# GIVEN DATA:

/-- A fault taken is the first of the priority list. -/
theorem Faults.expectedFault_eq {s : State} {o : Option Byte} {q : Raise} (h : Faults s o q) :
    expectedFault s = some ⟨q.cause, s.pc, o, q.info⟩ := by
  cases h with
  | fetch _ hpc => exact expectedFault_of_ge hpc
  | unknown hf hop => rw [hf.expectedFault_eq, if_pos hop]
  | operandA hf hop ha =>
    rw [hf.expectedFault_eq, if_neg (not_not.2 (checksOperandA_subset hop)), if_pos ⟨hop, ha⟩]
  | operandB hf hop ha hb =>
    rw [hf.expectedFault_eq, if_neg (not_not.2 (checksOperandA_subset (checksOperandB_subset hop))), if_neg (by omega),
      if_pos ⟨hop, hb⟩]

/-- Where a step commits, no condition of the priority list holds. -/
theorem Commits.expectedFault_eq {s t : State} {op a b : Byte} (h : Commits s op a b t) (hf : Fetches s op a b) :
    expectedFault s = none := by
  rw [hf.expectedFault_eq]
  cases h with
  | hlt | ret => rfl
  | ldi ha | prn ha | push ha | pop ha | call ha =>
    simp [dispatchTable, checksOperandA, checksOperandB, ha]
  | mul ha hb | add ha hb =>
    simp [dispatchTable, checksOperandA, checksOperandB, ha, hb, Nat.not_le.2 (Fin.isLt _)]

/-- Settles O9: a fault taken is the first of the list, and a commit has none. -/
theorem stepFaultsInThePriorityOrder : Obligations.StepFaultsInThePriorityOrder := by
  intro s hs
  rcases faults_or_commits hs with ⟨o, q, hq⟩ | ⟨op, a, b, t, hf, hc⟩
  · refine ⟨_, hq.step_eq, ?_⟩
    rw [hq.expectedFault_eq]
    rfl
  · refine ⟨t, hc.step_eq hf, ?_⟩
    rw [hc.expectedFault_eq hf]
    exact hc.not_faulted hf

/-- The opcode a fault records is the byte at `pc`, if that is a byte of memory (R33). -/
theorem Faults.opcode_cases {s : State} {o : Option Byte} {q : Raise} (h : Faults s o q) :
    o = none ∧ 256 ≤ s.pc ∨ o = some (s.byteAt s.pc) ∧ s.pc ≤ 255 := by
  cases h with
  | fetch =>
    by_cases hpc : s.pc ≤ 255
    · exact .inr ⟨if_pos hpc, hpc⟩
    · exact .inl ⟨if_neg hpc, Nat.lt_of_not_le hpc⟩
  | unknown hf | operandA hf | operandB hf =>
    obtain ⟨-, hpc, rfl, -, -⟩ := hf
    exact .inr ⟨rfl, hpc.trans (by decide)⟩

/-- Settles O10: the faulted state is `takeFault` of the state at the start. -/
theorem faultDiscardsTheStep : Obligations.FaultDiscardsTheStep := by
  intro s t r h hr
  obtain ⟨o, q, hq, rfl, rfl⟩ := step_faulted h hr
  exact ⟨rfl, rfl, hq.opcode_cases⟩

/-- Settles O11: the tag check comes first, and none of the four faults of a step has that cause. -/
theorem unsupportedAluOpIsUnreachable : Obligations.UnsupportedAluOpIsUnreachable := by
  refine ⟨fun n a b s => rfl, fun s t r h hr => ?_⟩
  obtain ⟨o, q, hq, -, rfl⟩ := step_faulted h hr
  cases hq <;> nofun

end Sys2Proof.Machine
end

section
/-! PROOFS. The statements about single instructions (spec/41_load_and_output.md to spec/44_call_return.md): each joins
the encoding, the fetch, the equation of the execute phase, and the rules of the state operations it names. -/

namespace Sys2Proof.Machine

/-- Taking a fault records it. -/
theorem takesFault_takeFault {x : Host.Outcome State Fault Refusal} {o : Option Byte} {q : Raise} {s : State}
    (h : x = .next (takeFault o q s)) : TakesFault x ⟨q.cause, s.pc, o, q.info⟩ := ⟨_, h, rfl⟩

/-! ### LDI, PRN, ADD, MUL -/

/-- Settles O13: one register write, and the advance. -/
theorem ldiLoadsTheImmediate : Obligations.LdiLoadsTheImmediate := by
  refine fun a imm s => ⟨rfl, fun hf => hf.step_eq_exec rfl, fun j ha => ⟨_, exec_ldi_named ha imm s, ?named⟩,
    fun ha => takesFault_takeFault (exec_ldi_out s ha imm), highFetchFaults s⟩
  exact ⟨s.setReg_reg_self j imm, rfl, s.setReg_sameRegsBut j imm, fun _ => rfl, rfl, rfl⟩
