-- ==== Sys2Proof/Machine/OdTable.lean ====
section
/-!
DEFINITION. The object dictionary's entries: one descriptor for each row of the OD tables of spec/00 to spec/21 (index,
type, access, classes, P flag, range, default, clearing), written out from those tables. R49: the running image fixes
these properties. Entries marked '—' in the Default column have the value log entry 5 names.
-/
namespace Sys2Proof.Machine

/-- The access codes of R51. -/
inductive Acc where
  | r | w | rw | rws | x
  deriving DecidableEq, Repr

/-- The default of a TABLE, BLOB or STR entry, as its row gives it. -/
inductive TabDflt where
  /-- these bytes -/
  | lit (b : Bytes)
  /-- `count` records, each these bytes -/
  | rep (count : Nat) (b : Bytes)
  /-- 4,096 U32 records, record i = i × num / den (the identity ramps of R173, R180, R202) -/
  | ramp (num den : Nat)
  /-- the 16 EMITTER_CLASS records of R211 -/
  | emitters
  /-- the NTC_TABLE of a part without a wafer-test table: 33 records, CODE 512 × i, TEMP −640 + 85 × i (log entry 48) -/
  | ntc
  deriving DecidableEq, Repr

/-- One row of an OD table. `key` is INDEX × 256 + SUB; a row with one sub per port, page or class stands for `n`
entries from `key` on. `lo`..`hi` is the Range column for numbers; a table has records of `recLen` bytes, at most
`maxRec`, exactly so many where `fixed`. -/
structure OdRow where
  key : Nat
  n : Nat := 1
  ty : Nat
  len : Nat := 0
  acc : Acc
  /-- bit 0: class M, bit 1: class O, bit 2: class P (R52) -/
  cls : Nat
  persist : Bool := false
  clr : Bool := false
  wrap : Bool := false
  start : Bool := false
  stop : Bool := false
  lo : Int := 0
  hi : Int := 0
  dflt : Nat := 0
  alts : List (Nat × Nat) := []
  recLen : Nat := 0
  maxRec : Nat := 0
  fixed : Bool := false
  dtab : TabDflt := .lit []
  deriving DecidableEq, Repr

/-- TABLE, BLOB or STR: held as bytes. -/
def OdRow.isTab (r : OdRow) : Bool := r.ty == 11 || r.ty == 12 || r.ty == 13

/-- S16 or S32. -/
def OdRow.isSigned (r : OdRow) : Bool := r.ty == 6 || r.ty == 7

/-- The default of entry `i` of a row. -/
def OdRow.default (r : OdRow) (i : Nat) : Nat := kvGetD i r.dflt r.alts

# YOUR GOAL:
Every record needs to be written out again, exactly as it was given.

# RESULT FOR THIS TASK:
/-- A fault taken is the first of the priority list. -/
theorem Faults.expectedFault_eq {s : State} {o : Option Byte} {q : Raise} (h : Faults s o q) :
    expectedFault s = some ⟨q.cause, s.pc, o, q.info⟩ := by
  cases h with
  | fetch _ hpc => exact expectedFault_of_ge hpc
  | unknown hf hop => rw [hf.expectedFault_eq, if_pos hop]
  | operandA hf hop ha =>
    rw [hf.expectedFault_eq, if_neg (not_not.2 (checksOperandA_subset hop)), if_pos ⟨hop, ha⟩]
  | operandB hf hop ha hb =>
    rw [hf.expectedFault_eq, if_neg (not_not.2 (checksOperandA_subset (checksOperandB_subset hop))), if_neg (by omega),
      if_pos ⟨hop, hb⟩]

/-- Where a step commits, no condition of the priority list holds. -/
theorem Commits.expectedFault_eq {s t : State} {op a b : Byte} (h : Commits s op a b t) (hf : Fetches s op a b) :
    expectedFault s = none := by
  rw [hf.expectedFault_eq]
  cases h with
  | hlt | ret => rfl
  | ldi ha | prn ha | push ha | pop ha | call ha =>
    simp [dispatchTable, checksOperandA, checksOperandB, ha]
  | mul ha hb | add ha hb =>
    simp [dispatchTable, checksOperandA, checksOperandB, ha, hb, Nat.not_le.2 (Fin.isLt _)]

/-- Settles O9: a fault taken is the first of the list, and a commit has none. -/
theorem stepFaultsInThePriorityOrder : Obligations.StepFaultsInThePriorityOrder := by
  intro s hs
  rcases faults_or_commits hs with ⟨o, q, hq⟩ | ⟨op, a, b, t, hf, hc⟩
  · refine ⟨_, hq.step_eq, ?_⟩
    rw [hq.expectedFault_eq]
    rfl
  · refine ⟨t, hc.step_eq hf, ?_⟩
    rw [hc.expectedFault_eq hf]
    exact hc.not_faulted hf

/-- The opcode a fault records is the byte at `pc`, if that is a byte of memory (R33). -/
theorem Faults.opcode_cases {s : State} {o : Option Byte} {q : Raise} (h : Faults s o q) :
    o = none ∧ 256 ≤ s.pc ∨ o = some (s.byteAt s.pc) ∧ s.pc ≤ 255 := by
  cases h with
  | fetch =>
    by_cases hpc : s.pc ≤ 255
    · exact .inr ⟨if_pos hpc, hpc⟩
    · exact .inl ⟨if_neg hpc, Nat.lt_of_not_le hpc⟩
  | unknown hf | operandA hf | operandB hf =>
    obtain ⟨-, hpc, rfl, -, -⟩ := hf
    exact .inr ⟨rfl, hpc.trans (by decide)⟩

/-- Settles O10: the faulted state is `takeFault` of the state at the start. -/
theorem faultDiscardsTheStep : Obligations.FaultDiscardsTheStep := by
  intro s t r h hr
  obtain ⟨o, q, hq, rfl, rfl⟩ := step_faulted h hr
  exact ⟨rfl, rfl, hq.opcode_cases⟩

/-- Settles O11: the tag check comes first, and none of the four faults of a step has that cause. -/
theorem unsupportedAluOpIsUnreachable : Obligations.UnsupportedAluOpIsUnreachable := by
  refine ⟨fun n a b s => rfl, fun s t r h hr => ?_⟩
  obtain ⟨o, q, hq, -, rfl⟩ := step_faulted h hr
  cases hq <;> nofun

end Sys2Proof.Machine
end

section
/-! PROOFS. The statements about single instructions (spec/41_load_and_output.md to spec/44_call_return.md): each joins
the encoding, the fetch, the equation of the execute phase, and the rules of the state operations it names. -/

namespace Sys2Proof.Machine

/-- Taking a fault records it. -/
theorem takesFault_takeFault {x : Host.Outcome State Fault Refusal} {o : Option Byte} {q : Raise} {s : State}
    (h : x = .next (takeFault o q s)) : TakesFault x ⟨q.cause, s.pc, o, q.info⟩ := ⟨_, h, rfl⟩

/-! ### LDI, PRN, ADD, MUL -/

/-- Settles O13: one register write, and the advance. -/
theorem ldiLoadsTheImmediate : Obligations.LdiLoadsTheImmediate := by
  refine fun a imm s => ⟨rfl, fun hf => hf.step_eq_exec rfl, fun j ha => ⟨_, exec_ldi_named ha imm s, ?named⟩,
    fun ha => takesFault_takeFault (exec_ldi_out s ha imm), highFetchFaults s⟩
  exact ⟨s.setReg_reg_self j imm, rfl, s.setReg_sameRegsBut j imm, fun _ => rfl, rfl, rfl⟩
-- ==== Sys2Proof/Machine/OdTable.lean ====
section
/-!
DEFINITION. The object dictionary's entries: one descriptor for each row of the OD tables of spec/00 to spec/21 (index,
type, access, classes, P flag, range, default, clearing), written out from those tables. R49: the running image fixes
these properties. Entries marked '—' in the Default column have the value log entry 5 names.
-/
namespace Sys2Proof.Machine

/-- The access codes of R51. -/
inductive Acc where
  | r | w | rw | rws | x
  deriving DecidableEq, Repr

/-- The default of a TABLE, BLOB or STR entry, as its row gives it. -/
inductive TabDflt where
  /-- these bytes -/
  | lit (b : Bytes)
  /-- `count` records, each these bytes -/
  | rep (count : Nat) (b : Bytes)
  /-- 4,096 U32 records, record i = i × num / den (the identity ramps of R173, R180, R202) -/
  | ramp (num den : Nat)
  /-- the 16 EMITTER_CLASS records of R211 -/
  | emitters
  /-- the NTC_TABLE of a part without a wafer-test table: 33 records, CODE 512 × i, TEMP −640 + 85 × i (log entry 48) -/
  | ntc
  deriving DecidableEq, Repr

/-- One row of an OD table. `key` is INDEX × 256 + SUB; a row with one sub per port, page or class stands for `n`
entries from `key` on. `lo`..`hi` is the Range column for numbers; a table has records of `recLen` bytes, at most
`maxRec`, exactly so many where `fixed`. -/
structure OdRow where
  key : Nat
  n : Nat := 1
  ty : Nat
  len : Nat := 0
  acc : Acc
  /-- bit 0: class M, bit 1: class O, bit 2: class P (R52) -/
  cls : Nat
  persist : Bool := false
  clr : Bool := false
  wrap : Bool := false
  start : Bool := false
  stop : Bool := false
  lo : Int := 0
  hi : Int := 0
  dflt : Nat := 0
  alts : List (Nat × Nat) := []
  recLen : Nat := 0
  maxRec : Nat := 0
  fixed : Bool := false
  dtab : TabDflt := .lit []
  deriving DecidableEq, Repr

/-- TABLE, BLOB or STR: held as bytes. -/
def OdRow.isTab (r : OdRow) : Bool := r.ty == 11 || r.ty == 12 || r.ty == 13

/-- S16 or S32. -/
def OdRow.isSigned (r : OdRow) : Bool := r.ty == 6 || r.ty == 7

/-- The default of entry `i` of a row. -/
def OdRow.default (r : OdRow) (i : Nat) : Nat := kvGetD i r.dflt r.alts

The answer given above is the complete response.